On Mon, 2002-08-05 at 21:58, Paul Scott wrote:
> Erwin Burgstaller wrote:
> > On Mon, Aug 05, 2002 at 01:59:48PM -0500, Jacob S. wrote:
> > 
> >>Does anyone know how I could share the archive of downloaded .deb files
> >>on my computer, with the other 4 debian boxes I have on my internal lan
> >>at my house? I have a dsl line, so it's not really a big problem to
> >>download the files multiple times, but it'd still be more convenient,
> >>especially when trying to upgrade from potato to woody. :-)
> > 
> > 
> > Install apt-proxy.
> 
> I installed apt-proxy some time ago and didn't quite get it to work and 
> then didn't have the time to follow up.  I believe this is because I 
> don't really know what it does.  I read all the documentation which told 
> me what to do but since I don't really know what it does when something 
> went wrong I didn't how to logically think about fixing it.  This is 
> exactly the problem I have with iptables even though with help I was 
> able to get a simple firewall.
> 
> I am an experienced programmer and I will consider reading the source 
> but can anyone suggest somewhere that explains how these things actually 
> work?

I had the same problem when starting on some linux subjects. This was
during my initiation into Linux.
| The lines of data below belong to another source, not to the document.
theorem commandRead_fields (off : BitVec 9) :
    commandDefined (commandRead off) = true ∧ commandActivates (commandRead off) = true ∧
      commandDir (commandRead off) = .rd ∧ commandOffset (commandRead off) = off := by
  have h : ∀ i, i < 9 → (0xC600#16).getLsbD i = false := by decide
  have hb : ∀ i, 9 ≤ i → i < 16 → (commandRead off).getLsbD i = (0xC600#16).getLsbD i := fun i h9 h16 => by
    simp only [commandRead, BitVec.getLsbD_or, BitVec.getLsbD_setWidth]
    rw [BitVec.getLsbD_of_ge off i h9]; simp
  have ho : commandOffset (commandRead off) = off := commandOffset_or _ _ h
  have h9 := hb 9 (by omega) (by omega)
  have h10 := hb 10 (by omega) (by omega)
  have h14 := hb 14 (by omega) (by omega)
  have h15 := hb 15 (by omega) (by omega)
  have hmid : (commandRead off).extractLsb' 11 3 = 0#3 := by
    apply BitVec.eq_of_getLsbD_eq
    intro i hi
    rw [BitVec.getLsbD_extractLsb', hb (11 + i) (by omega) (by omega)]
    have : i = 0 ∨ i = 1 ∨ i = 2 := by omega
    rcases this with rfl | rfl | rfl <;> rfl
  refine ⟨?_, h9.trans rfl, ?_, ho⟩
  · unfold commandDefined commandActivates
    rw [h15, h14, hmid, h9]; rfl
  · unfold commandDir
    rw [h10]; rfl

theorem commandWrite_fields (off : BitVec 9) :
    commandDefined (commandWrite off) = true ∧ commandActivates (commandWrite off) = true ∧
      commandDir (commandWrite off) = .wr ∧ commandOffset (commandWrite off) = off := by
  have h : ∀ i, i < 9 → (0xC200#16).getLsbD i = false := by decide
  have hb : ∀ i, 9 ≤ i → i < 16 → (commandWrite off).getLsbD i = (0xC200#16).getLsbD i := fun i h9 h16 => by
    simp only [commandWrite, BitVec.getLsbD_or, BitVec.getLsbD_setWidth]
    rw [BitVec.getLsbD_of_ge off i h9]; simp
  have ho : commandOffset (commandWrite off) = off := commandOffset_or _ _ h
  have h9 := hb 9 (by omega) (by omega)
  have h10 := hb 10 (by omega) (by omega)
  have h14 := hb 14 (by omega) (by omega)
  have h15 := hb 15 (by omega) (by omega)
  have hmid : (commandWrite off).extractLsb' 11 3 = 0#3 := by
    apply BitVec.eq_of_getLsbD_eq
    intro i hi
    rw [BitVec.getLsbD_extractLsb', hb (11 + i) (by omega) (by omega)]
    have : i = 0 ∨ i = 1 ∨ i = 2 := by omega
    rcases this with rfl | rfl | rfl <;> rfl
  refine ⟨?_, h9.trans rfl, ?_, ho⟩
  · unfold commandDefined commandActivates
    rw [h15, h14, hmid, h9]; rfl
  · unfold commandDir
    rw [h10]; rfl

/-! ### The packet arithmetic (44_packet_transfer R235) -/

theorem chunkOf_toNat (remaining : Word) : (chunkOf remaining).toNat = min 512 remaining.toNat := by
  unfold chunkOf packetSize
  rw [BitVec.toNat_ofNat]
  omega

theorem baseOffsetOf_toNat {remaining : Word} (h : remaining ≠ 0#32) :
    (baseOffsetOf (chunkOf remaining)).toNat = 512 - (chunkOf remaining).toNat ∧
      (baseOffsetOf (chunkOf remaining)).toNat < 512 := by
  have h1 := chunkOf_toNat remaining
  have h2 := toNat_pos h
  unfold baseOffsetOf
  rw [BitVec.toNat_sub]
  simp only [BitVec.toNat_ofNat]
  omega

/-! ### The bridge under SEQ's commands -/

/-- An activate command to an idle bridge (43_handshake R203), by SEQ. -/
theorem registerWrite_activate {s : State} (hr : s.bridgeReady) (ha : s.brg.active = false) {w : BitVec 16}
    (hd : commandDefined w = true) (hact : commandActivates w = true) :
    registerWrite offUsbCfg (w.setWidth 32) s =
      ({ s with brg := { s.brg with cmd := w, active := true, dir := commandDir w, ptr := commandPtr w } } :
        State).transacted (.busWrite (regAddr s.cfg offUsbCfg) (w.setWidth 32)) := by
  unfold registerWrite
  rw [registerEffect_usbCfg hr.1 hr.2, low16_setWidth]
  unfold command
  simp only [hd, hact, ha]
  rfl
What I found was that everyone thinks
differently in linux and tackled problems differently from the MS world
- which in my mind was a good thing cos problems were getting fixes
intead of just workarounds.

On the other hand, a lot of the stuff in linux was waaaayyyy too
powerful for a newbie to handle out of the box. I had to spend a few
days reading documentation from several different places to basically
understand how to get iptables to work and then fiddling about to
understand it better. 

I think that netfilter.samba.org has a lot of details on how iptables
work like the Netfilter Hacking HOWTO.